-- ==== Sys2Proof/Decode.lean ====
section
/-! DEFINITION. Decoding (30_encoding.md R90 to R96), total on any bytes and rejecting by name, and after it the
encoder, written from the same table. -/

namespace Sys2Proof

/-- Why a word or a byte string is no instruction. The five groups are the parts of the unrecognized space
(30_encoding.md R96); a byte string of less than two bytes holds no word (R90). -/
inductive Reject where
  | truncated
  | group5
  | group8
  | group9
  | groupE
  | groupF
  deriving DecidableEq, Repr

/-- `w[15:12]`, the opcode group (30_encoding.md R91). -/
def groupOf (w : Word) : Nib := w.extractLsb' 12 4

/-- X = `w[11:8]` (30_encoding.md R92). -/
def fieldX (w : Word) : Nib := w.extractLsb' 8 4

/-- Y = `w[7:4]` (30_encoding.md R92). -/
def fieldY (w : Word) : Nib := w.extractLsb' 4 4

/-- N = `w[3:0]` (30_encoding.md R92). -/
def fieldN (w : Word) : Nib := w.extractLsb' 0 4

/-- NN = `w[7:0]` (30_encoding.md R92). -/
def fieldNN (w : Word) : Byte := w.extractLsb' 0 8

/-- NNN = `w[11:0]` (30_encoding.md R92). -/
def fieldNNN (w : Word) : Addr12 := w.extractLsb' 0 12

/-- Group 0: CLS, RET, and SYS for every other word (30_encoding.md R94). -/
def decodeGroup0 (nnn : Addr12) : Instr :=
  if nnn = 0x0E0#12 then .cls else if nnn = 0x0EE#12 then .ret else .sys nnn

/-- Group 8, selected by the low nibble (30_encoding.md R94). -/
def decodeGroup8 (x y n : Nib) : Except Reject Instr :=
  if n = 0x0#4 then .ok (.ldReg x y)
  else if n = 0x1#4 then .ok (.orReg x y)
  else if n = 0x2#4 then .ok (.andReg x y)
  else if n = 0x3#4 then .ok (.xorReg x y)
  else if n = 0x4#4 then .ok (.addReg x y)
  else if n = 0x5#4 then .ok (.subReg x y)
  else if n = 0x6#4 then .ok (.shr x y)
  else if n = 0x7#4 then .ok (.subn x y)
  else if n = 0xE#4 then .ok (.shl x y)
  else .error .group8

/-- Group E, selected by the low byte (30_encoding.md R94). -/
def decodeGroupE (x : Nib) (nn : Byte) : Except Reject Instr :=
  if nn = 0x9E#8 then .ok (.skp x)
  else if nn = 0xA1#8 then .ok (.sknp x)
  else .error .groupE

/-- Group F, selected by the low byte (30_encoding.md R94). -/
def decodeGroupF (x : Nib) (nn : Byte) : Except Reject Instr :=
  if nn = 0x07#8 then .ok (.ldVxDt x)
  else if nn = 0x0A#8 then .ok (.ldVxK x)
  else if nn = 0x15#8 then .ok (.ldDtVx x)
  else if nn = 0x18#8 then .ok (.ldStVx x)
  else if nn = 0x1E#8 then .ok (.addI x)
  else if nn = 0x29#8 then .ok (.ldF x)
  else if nn = 0x33#8 then .ok (.ldB x)
  else if nn = 0x55#8 then .ok (.ldMemVx x)
  else if nn = 0x65#8 then .ok (.ldVxMem x)
  else .error .groupF

/-- Dispatch by the opcode group, then inside groups 0, 5, 8, 9, E and F by the remaining fixed bits, every one of
which is compared (30_encoding.md R94; the exact comparison is the spec's decision D14, log 14). -/
def decodeFields (g x y n : Nib) (nn : Byte) (nnn : Addr12) : Except Reject Instr :=
  if g = 0x0#4 then .ok (decodeGroup0 nnn)
  else if g = 0x1#4 then .ok (.jp nnn)
  else if g = 0x2#4 then .ok (.call nnn)
  else if g = 0x3#4 then .ok (.seImm x nn)
  else if g = 0x4#4 then .ok (.sneImm x nn)
  else if g = 0x5#4 then (if n = 0x0#4 then .ok (.seReg x y) else .error .group5)
  else if g = 0x6#4 then .ok (.ldImm x nn)
  else if g = 0x7#4 then .ok (.addImm x nn)
  else if g = 0x8#4 then decodeGroup8 x y n
  else if g = 0x9#4 then (if n = 0x0#4 then .ok (.sneReg x y) else .error .group9)
  else if g = 0xA#4 then .ok (.ldI nnn)
  else if g = 0xB#4 then .ok (.jpV0 nnn)
  else if g = 0xC#4 then .ok (.rnd x nn)
  else if g = 0xD#4 then .ok (.drw x y n)
  else if g = 0xE#4 then decodeGroupE x nn
  else decodeGroupF x nn

/-- The instruction a 16-bit word selects: all five fields are extracted from every word (30_encoding.md R92) and the
instruction is chosen by R94. -/
def decodeWord (w : Word) : Except Reject Instr :=
  decodeFields (groupOf w) (fieldX w) (fieldY w) (fieldN w) (fieldNN w) (fieldNNN w)

/-- The word of two bytes in big-endian order: the byte at the lower address is `w[15:8]` (20_memory.md R64). -/
def wordOfBytes (hi lo : Byte) : Word := hi ++ lo

/-- The instruction at the head of a byte string, and the bytes after it; a decoder always consumes two bytes
(30_encoding.md R90). -/
def decode : List Byte → Except Reject (Instr × List Byte)
  | hi :: lo :: rest => (decodeWord (wordOfBytes hi lo)).map fun i => (i, rest)
  | [_] => .error .truncated
  | [] => .error .truncated

/-- Format A: group and NNN (30_encoding.md R91). -/
def formatA (g : Nib) (nnn : Addr12) : Word := g ++ nnn

/-- Format I: group, X and NN (30_encoding.md R91). -/
def formatI (g x : Nib) (nn : Byte) : Word := g ++ x ++ nn

/-- Formats R and D: group, X, Y and the function or count nibble (30_encoding.md R91). -/
def formatR (g x y n : Nib) : Word := g ++ x ++ y ++ n

/-- Format F: group, X and the function byte (30_encoding.md R91). -/
def formatF (g x : Nib) (function : Byte) : Word := g ++ x ++ function

/-- The word of an instruction, from the opcode table (30_encoding.md R93). -/
def encodeWord : Instr → Word
  | .cls => 0x00E0#16
  | .ret => 0x00EE#16
  | .sys nnn => formatA 0x0#4 nnn
  | .jp nnn => formatA 0x1#4 nnn
  | .call nnn => formatA 0x2#4 nnn
  | .seImm x nn => formatI 0x3#4 x nn
  | .sneImm x nn => formatI 0x4#4 x nn
  | .seReg x y => formatR 0x5#4 x y 0x0#4
  | .ldImm x nn => formatI 0x6#4 x nn
  | .addImm x nn => formatI 0x7#4 x nn
  | .ldReg x y => formatR 0x8#4 x y 0x0#4
  | .orReg x y => formatR 0x8#4 x y 0x1#4
  | .andReg x y => formatR 0x8#4 x y 0x2#4
  | .xorReg x y => formatR 0x8#4 x y 0x3#4
  | .addReg x y => formatR 0x8#4 x y 0x4#4
  | .subReg x y => formatR 0x8#4 x y 0x5#4
  | .shr x y => formatR 0x8#4 x y 0x6#4
  | .subn x y => formatR 0x8#4 x y 0x7#4
  | .shl x y => formatR 0x8#4 x y 0xE#4
  | .sneReg x y => formatR 0x9#4 x y 0x0#4
  | .ldI nnn => formatA 0xA#4 nnn
  | .jpV0 nnn => formatA 0xB#4 nnn
  | .rnd x nn => formatI 0xC#4 x nn
  | .drw x y n => formatR 0xD#4 x y n
  | .skp x => formatF 0xE#4 x 0x9E#8
  | .sknp x => formatF 0xE#4 x 0xA1#8
  | .ldVxDt x => formatF 0xF#4 x 0x07#8
  | .ldVxK x => formatF 0xF#4 x 0x0A#8
  | .ldDtVx x => formatF 0xF#4 x 0x15#8
  | .ldStVx x => formatF 0xF#4 x 0x18#8
  | .addI x => formatF 0xF#4 x 0x1E#8
  | .ldF x => formatF 0xF#4 x 0x29#8
  | .ldB x => formatF 0xF#4 x 0x33#8
  | .ldMemVx x => formatF 0xF#4 x 0x55#8
  | .ldVxMem x => formatF 0xF#4 x 0x65#8

/-- The two bytes of a word, high byte first (20_memory.md R64). -/
def bytesOfWord (w : Word) : List Byte := [w.extractLsb' 8 8, w.extractLsb' 0 8]

/-- The bytes of an instruction as memory holds them. -/
def encode (i : Instr) : List Byte := bytesOfWord (encodeWord i)

/-- The (mask, match) columns of an instruction's row of the opcode table (30_encoding.md R93). -/
def Instr.maskMatch : Instr → Word × Word
  | .cls => (0xFFFF#16, 0x00E0#16)
  | .ret => (0xFFFF#16, 0x00EE#16)
  | .sys _ => (0xF000#16, 0x0000#16)
  | .jp _ => (0xF000#16, 0x1000#16)
  | .call _ => (0xF000#16, 0x2000#16)
  | .seImm _ _ => (0xF000#16, 0x3000#16)
  | .sneImm _ _ => (0xF000#16, 0x4000#16)
  | .seReg _ _ => (0xF00F#16, 0x5000#16)
  | .ldImm _ _ => (0xF000#16, 0x6000#16)
  | .addImm _ _ => (0xF000#16, 0x7000#16)
  | .ldReg _ _ => (0xF00F#16, 0x8000#16)
  | .orReg _ _ => (0xF00F#16, 0x8001#16)
  | .andReg _ _ => (0xF00F#16, 0x8002#16)
  | .xorReg _ _ => (0xF00F#16, 0x8003#16)
  | .addReg _ _ => (0xF00F#16, 0x8004#16)
  | .subReg _ _ => (0xF00F#16, 0x8005#16)
  | .shr _ _ => (0xF00F#16, 0x8006#16)
  | .subn _ _ => (0xF00F#16, 0x8007#16)
  | .shl _ _ => (0xF00F#16, 0x800E#16)
  | .sneReg _ _ => (0xF00F#16, 0x9000#16)
  | .ldI _ => (0xF000#16, 0xA000#16)
  | .jpV0 _ => (0xF000#16, 0xB000#16)
  | .rnd _ _ => (0xF000#16, 0xC000#16)
  | .drw _ _ _ => (0xF000#16, 0xD000#16)
  | .skp _ => (0xF0FF#16, 0xE09E#16)
  | .sknp _ => (0xF0FF#16, 0xE0A1#16)
  | .ldVxDt _ => (0xF0FF#16, 0xF007#16)
  | .ldVxK _ => (0xF0FF#16, 0xF00A#16)
  | .ldDtVx _ => (0xF0FF#16, 0xF015#16)
  | .ldStVx _ => (0xF0FF#16, 0xF018#16)
  | .addI _ => (0xF0FF#16, 0xF01E#16)
  | .ldF _ => (0xF0FF#16, 0xF029#16)
  | .ldB _ => (0xF0FF#16, 0xF033#16)
  | .ldMemVx _ => (0xF0FF#16, 0xF055#16)
  | .ldVxMem _ => (0xF0FF#16, 0xF065#16)

/-- The two bytes of a word that is given as a number with bit 0 its least significant bit, the bits at and above
`nbits` being zero: high byte first, as the hardware stores it (20_memory.md R64). -/
def tableWordBytes (nbits w : Nat) : List Byte := bytesOfWord (BitVec.ofNat 16 (w % 2 ^ nbits))

/-- The instruction the decoder reads from a word of the opcode table. -/
def decodeTableWord (nbits w : Nat) : Option Instr :=
  match decode (tableWordBytes nbits w) with
  | .ok (i, _) => some i
  | .error _ => none

end Sys2Proof
end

....................

▶ [Task brief]:
Search the material above for the word "first", then copy out each line that has it.

▶ [Answer for the task]:
/-- The two bytes of a word, high byte first (20_memory.md R64). -/
`nbits` being zero: high byte first, as the hardware stores it (20_memory.md R64). -/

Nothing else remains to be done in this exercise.